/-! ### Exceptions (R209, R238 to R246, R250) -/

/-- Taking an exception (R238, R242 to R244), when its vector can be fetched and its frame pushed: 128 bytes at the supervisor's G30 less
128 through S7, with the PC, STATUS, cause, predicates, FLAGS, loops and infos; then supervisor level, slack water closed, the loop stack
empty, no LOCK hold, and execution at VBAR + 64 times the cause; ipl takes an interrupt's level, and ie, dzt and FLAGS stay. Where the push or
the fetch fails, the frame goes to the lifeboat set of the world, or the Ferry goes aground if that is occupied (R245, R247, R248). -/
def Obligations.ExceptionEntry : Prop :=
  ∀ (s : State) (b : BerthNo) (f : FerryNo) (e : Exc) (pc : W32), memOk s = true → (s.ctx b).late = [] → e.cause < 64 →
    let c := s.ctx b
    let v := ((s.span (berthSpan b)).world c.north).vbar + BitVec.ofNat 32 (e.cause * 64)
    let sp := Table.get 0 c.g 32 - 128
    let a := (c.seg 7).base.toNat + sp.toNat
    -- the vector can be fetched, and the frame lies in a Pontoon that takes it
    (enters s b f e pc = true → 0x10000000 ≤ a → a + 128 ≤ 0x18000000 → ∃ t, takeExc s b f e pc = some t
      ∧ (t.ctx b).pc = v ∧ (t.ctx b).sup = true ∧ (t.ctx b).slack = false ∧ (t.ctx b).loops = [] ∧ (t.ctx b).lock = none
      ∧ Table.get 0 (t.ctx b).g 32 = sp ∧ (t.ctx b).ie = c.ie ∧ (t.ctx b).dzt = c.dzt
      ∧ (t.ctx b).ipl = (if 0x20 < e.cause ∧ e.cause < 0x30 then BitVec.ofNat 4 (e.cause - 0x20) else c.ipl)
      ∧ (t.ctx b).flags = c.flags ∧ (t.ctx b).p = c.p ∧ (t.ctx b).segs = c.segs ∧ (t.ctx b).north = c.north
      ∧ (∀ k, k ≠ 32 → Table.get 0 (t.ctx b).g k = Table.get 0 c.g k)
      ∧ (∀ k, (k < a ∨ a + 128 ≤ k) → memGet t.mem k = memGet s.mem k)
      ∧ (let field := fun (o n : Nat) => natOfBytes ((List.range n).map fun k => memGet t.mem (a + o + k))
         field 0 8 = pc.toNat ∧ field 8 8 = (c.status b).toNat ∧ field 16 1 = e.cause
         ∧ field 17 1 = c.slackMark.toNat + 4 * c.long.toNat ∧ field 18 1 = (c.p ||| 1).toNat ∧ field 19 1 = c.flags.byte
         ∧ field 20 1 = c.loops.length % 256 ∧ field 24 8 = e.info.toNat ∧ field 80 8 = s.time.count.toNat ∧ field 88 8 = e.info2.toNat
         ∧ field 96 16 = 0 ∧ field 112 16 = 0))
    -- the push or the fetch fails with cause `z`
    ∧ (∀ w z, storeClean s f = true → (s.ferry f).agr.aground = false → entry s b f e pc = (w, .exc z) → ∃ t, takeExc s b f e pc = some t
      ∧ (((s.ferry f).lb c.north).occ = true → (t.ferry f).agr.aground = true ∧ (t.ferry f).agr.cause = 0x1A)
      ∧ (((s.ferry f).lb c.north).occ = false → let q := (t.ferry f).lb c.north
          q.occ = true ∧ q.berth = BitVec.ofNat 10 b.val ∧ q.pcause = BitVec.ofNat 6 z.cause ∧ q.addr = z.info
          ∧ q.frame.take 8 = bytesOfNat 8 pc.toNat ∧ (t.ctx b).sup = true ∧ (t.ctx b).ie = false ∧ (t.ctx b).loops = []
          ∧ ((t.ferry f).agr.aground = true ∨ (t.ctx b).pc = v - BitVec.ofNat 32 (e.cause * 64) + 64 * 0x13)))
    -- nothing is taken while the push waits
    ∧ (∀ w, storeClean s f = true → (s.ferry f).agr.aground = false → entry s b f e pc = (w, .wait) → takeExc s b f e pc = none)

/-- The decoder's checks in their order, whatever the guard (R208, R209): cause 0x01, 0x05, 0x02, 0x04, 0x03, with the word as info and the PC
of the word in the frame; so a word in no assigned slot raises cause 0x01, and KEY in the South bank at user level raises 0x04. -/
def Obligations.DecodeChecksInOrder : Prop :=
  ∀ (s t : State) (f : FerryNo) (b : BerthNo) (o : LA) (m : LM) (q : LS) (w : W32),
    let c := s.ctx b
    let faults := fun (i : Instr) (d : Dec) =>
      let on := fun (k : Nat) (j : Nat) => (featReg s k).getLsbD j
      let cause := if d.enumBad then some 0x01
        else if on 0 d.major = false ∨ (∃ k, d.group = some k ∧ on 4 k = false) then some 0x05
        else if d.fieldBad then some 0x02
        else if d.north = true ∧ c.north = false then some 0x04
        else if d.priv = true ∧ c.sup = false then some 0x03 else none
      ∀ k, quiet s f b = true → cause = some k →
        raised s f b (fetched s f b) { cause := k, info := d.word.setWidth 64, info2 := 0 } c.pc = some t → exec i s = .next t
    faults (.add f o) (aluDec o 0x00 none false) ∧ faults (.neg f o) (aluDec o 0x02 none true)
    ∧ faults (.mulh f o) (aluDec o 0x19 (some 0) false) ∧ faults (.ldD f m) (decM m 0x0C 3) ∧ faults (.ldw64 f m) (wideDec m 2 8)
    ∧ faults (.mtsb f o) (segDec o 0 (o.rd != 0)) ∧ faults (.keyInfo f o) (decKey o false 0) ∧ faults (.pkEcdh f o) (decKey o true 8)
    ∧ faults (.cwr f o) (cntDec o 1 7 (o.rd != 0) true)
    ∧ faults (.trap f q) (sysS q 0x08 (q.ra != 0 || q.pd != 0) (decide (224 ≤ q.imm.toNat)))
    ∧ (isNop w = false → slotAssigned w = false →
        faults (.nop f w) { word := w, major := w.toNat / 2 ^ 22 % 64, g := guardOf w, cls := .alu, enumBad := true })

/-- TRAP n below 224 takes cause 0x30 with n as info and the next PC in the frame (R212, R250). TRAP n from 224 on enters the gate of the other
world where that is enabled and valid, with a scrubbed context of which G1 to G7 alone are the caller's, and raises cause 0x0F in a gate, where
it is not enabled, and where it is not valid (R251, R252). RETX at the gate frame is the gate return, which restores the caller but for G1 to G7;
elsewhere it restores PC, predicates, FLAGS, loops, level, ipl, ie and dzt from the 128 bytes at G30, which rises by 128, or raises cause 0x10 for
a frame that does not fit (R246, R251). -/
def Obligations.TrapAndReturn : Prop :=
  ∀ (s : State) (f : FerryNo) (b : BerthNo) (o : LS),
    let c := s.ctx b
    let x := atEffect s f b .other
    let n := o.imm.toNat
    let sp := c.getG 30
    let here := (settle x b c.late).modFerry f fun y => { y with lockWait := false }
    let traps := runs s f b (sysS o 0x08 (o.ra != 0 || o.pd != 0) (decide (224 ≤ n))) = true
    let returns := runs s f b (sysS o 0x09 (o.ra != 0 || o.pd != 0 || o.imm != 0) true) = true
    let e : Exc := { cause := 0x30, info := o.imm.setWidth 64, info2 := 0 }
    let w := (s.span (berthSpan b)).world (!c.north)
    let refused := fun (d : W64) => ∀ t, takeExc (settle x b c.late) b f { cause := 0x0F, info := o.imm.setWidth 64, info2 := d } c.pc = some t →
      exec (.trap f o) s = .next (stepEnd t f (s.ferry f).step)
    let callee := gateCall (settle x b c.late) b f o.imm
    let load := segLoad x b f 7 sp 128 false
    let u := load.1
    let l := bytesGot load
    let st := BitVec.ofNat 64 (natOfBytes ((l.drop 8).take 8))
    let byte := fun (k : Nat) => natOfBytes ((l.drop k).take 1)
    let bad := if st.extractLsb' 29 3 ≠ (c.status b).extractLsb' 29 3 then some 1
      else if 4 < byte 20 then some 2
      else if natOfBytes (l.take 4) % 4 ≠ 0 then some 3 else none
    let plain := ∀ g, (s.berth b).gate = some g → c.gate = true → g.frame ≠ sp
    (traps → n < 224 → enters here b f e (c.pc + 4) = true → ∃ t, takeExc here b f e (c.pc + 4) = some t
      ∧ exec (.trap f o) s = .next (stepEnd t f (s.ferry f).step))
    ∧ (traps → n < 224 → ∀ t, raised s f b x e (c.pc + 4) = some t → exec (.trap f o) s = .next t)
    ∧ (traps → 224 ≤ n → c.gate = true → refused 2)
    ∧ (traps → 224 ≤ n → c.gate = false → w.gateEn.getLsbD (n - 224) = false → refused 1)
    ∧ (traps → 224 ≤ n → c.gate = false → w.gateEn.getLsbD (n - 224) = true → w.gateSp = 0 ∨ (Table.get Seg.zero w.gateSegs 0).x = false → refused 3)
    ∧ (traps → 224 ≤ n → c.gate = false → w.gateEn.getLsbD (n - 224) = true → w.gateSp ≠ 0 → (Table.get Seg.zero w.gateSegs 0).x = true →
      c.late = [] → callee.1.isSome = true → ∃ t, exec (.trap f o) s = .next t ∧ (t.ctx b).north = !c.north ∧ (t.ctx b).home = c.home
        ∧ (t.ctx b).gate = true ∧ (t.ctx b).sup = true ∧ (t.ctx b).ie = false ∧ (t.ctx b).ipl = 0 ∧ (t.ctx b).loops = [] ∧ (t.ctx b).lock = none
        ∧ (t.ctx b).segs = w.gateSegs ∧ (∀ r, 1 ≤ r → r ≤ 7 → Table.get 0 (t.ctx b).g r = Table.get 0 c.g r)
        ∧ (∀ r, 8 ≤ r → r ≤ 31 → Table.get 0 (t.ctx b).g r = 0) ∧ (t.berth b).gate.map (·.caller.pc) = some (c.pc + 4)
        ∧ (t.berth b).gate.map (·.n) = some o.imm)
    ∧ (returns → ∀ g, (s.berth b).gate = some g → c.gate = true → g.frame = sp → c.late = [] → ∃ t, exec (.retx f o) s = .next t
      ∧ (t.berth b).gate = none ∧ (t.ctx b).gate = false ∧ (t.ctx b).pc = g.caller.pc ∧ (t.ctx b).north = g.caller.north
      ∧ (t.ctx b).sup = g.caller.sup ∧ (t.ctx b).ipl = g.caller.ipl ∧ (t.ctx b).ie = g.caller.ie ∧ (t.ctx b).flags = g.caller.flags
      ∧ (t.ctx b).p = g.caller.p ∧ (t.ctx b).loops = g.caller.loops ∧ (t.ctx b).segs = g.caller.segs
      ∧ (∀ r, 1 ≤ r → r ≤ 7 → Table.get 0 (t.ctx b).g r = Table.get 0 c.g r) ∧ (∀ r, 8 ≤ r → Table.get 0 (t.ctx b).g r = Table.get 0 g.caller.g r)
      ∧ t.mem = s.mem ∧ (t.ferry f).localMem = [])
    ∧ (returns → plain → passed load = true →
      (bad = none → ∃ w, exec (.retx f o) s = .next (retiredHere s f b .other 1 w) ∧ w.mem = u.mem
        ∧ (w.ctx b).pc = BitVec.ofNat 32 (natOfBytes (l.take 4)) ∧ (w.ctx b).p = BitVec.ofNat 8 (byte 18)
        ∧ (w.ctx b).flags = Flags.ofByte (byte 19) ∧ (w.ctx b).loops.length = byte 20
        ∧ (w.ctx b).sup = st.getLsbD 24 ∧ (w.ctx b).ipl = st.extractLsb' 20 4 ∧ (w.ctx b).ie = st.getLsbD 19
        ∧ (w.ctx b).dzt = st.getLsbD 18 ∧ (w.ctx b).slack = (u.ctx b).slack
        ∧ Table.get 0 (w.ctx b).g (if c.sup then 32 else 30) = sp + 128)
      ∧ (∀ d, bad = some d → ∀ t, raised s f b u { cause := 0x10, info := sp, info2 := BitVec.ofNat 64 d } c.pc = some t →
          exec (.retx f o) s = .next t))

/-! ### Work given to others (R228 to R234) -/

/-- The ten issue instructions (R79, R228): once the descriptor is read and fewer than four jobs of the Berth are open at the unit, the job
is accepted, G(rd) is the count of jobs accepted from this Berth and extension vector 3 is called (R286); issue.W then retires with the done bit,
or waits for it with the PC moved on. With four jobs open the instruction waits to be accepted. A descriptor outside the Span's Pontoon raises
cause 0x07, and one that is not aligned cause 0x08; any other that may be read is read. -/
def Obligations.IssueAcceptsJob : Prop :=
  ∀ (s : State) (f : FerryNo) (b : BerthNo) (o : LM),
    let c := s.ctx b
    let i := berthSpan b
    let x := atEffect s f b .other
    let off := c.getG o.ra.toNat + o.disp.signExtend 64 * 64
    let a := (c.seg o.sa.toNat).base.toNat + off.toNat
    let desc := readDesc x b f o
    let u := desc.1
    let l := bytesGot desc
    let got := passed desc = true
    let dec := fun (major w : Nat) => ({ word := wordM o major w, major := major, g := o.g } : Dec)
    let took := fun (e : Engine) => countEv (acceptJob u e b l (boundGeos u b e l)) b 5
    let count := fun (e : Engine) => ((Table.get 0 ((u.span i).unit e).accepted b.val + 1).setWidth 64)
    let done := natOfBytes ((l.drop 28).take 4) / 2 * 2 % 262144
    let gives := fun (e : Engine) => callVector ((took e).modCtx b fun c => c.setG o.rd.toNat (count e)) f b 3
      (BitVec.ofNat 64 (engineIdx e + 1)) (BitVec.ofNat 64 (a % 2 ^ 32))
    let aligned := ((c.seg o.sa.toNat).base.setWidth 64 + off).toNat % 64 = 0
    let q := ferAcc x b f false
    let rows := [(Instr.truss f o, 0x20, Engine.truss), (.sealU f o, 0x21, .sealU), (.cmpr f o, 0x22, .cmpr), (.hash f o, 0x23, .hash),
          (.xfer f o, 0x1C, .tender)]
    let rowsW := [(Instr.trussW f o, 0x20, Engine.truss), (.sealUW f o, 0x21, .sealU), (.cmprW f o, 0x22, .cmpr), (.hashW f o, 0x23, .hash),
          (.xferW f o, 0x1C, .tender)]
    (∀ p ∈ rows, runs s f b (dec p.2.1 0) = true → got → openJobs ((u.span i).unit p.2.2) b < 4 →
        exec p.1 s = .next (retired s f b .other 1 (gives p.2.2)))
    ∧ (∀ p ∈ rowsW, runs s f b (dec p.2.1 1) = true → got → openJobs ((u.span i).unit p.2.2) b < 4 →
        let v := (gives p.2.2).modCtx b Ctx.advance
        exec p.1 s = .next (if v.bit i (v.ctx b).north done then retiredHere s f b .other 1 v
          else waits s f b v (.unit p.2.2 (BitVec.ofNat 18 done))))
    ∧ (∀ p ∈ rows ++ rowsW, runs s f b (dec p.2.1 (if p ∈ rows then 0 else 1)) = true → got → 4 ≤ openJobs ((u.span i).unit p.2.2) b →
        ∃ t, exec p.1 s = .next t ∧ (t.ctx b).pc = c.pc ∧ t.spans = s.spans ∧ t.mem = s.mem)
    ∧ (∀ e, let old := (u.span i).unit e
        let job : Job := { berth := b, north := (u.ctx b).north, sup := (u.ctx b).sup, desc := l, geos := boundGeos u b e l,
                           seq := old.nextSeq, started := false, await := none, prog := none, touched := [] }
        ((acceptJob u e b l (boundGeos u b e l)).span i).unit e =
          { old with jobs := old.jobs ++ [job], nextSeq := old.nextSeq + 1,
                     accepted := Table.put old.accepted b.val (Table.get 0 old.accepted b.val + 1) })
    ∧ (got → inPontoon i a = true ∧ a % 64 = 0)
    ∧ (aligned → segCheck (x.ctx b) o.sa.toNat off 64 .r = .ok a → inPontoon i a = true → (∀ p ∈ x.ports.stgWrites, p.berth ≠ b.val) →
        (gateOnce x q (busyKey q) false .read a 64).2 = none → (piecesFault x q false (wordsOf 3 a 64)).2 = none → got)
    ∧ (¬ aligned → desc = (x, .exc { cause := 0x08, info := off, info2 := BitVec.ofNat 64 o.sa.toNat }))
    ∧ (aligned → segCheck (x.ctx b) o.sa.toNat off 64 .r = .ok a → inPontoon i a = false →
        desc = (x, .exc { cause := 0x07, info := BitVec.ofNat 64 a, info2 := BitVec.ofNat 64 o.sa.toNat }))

* * * * * * * * *

Task objective
Retype every line up to and including the one that contains "128 through S7, with", beginning at the first line of the records, with no edits.

Answer space
/-! ### Exceptions (R209, R238 to R246, R250) -/

/-- Taking an exception (R238, R242 to R244), when its vector can be fetched and its frame pushed: 128 bytes at the supervisor's G30 less
128 through S7, with the PC, STATUS, cause, predicates, FLAGS, loops and infos; then supervisor level, slack water closed, the loop stack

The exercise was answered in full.